[Records from a data source]
Segment Open
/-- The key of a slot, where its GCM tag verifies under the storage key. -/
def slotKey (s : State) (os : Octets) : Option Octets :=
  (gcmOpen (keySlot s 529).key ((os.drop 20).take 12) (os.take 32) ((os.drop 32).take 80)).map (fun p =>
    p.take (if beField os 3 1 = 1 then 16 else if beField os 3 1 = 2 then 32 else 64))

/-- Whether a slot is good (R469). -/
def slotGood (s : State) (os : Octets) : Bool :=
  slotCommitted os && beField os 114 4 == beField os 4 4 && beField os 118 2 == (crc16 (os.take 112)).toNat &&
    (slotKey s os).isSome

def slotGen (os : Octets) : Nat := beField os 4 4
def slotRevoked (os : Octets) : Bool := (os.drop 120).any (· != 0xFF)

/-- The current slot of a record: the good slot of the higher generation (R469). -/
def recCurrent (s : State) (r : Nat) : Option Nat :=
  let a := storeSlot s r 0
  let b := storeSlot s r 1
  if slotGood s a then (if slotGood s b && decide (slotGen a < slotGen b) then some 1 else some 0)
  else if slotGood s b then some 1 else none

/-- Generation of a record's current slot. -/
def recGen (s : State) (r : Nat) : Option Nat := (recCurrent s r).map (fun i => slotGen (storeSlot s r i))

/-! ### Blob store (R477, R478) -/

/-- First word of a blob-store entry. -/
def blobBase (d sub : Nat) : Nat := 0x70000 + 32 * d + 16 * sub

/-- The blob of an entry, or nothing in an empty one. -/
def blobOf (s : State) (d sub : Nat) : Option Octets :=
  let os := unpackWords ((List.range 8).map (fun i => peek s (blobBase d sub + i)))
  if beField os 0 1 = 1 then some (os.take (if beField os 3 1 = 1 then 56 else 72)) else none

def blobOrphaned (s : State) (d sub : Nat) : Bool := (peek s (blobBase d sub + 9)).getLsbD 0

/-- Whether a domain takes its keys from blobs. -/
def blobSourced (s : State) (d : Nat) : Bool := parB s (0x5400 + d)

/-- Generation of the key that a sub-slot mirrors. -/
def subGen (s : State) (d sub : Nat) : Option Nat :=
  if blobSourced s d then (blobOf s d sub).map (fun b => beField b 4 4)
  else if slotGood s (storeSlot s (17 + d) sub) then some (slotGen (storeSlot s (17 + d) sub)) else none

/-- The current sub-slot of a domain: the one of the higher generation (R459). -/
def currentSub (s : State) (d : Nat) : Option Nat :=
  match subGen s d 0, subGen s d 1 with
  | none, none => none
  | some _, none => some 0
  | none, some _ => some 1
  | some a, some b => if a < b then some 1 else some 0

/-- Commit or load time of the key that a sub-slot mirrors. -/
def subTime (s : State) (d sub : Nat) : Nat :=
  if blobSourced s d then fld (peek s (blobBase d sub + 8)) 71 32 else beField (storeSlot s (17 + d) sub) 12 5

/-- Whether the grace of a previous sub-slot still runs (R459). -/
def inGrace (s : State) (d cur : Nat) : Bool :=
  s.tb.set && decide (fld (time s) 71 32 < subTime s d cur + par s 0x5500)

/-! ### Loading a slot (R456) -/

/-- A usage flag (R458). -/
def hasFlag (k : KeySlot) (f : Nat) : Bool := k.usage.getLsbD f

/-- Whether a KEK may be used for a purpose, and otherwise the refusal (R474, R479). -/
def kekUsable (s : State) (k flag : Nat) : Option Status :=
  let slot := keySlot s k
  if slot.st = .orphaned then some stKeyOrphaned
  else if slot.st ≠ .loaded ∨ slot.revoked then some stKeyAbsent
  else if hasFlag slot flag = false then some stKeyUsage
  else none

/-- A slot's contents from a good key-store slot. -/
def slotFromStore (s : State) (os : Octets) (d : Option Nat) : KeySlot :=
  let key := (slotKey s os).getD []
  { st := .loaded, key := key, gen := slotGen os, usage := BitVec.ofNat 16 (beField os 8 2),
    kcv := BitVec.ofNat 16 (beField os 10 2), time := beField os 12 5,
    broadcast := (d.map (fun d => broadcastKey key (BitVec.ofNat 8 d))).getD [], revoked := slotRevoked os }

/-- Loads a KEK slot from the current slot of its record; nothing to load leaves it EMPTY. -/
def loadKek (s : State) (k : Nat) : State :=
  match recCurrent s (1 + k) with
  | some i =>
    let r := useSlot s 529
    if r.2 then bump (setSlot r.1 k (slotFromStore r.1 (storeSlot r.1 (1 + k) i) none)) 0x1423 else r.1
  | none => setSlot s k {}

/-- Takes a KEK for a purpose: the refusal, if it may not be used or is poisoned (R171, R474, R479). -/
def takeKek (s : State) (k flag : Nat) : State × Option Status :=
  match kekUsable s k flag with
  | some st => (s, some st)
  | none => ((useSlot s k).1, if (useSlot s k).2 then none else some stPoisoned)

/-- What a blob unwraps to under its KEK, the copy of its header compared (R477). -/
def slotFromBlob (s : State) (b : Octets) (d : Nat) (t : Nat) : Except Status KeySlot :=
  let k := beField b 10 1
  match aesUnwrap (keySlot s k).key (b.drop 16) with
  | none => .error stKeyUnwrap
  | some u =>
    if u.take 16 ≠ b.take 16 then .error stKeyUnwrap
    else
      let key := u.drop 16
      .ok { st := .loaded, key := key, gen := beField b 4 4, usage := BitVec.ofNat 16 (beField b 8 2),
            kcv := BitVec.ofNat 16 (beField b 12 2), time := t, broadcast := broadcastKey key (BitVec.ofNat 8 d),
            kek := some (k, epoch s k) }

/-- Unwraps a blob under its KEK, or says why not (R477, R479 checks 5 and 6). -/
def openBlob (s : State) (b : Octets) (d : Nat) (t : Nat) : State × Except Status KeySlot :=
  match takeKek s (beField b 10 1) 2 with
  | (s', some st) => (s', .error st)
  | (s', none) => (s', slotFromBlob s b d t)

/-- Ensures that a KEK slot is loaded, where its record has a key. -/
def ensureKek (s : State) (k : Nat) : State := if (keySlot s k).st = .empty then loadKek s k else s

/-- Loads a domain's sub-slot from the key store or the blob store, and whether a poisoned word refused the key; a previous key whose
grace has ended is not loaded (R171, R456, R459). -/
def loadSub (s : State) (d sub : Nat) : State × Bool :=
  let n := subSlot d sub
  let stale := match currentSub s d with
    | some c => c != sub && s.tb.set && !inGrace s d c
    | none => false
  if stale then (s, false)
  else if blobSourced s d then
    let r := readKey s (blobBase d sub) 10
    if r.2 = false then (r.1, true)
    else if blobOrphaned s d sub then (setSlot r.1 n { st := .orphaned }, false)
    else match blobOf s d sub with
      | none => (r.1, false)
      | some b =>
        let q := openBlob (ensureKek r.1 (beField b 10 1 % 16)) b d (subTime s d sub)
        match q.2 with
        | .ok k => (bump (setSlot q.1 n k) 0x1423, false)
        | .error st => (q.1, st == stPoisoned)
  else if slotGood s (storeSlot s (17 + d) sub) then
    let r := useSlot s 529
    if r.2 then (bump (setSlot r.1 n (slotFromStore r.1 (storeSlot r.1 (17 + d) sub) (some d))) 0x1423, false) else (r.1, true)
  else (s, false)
Segment Closed
> [Requirement]:
Lines containing the word "previous" in the entries above should be counted, and only that number given.

> [Answer to this exercise]:
2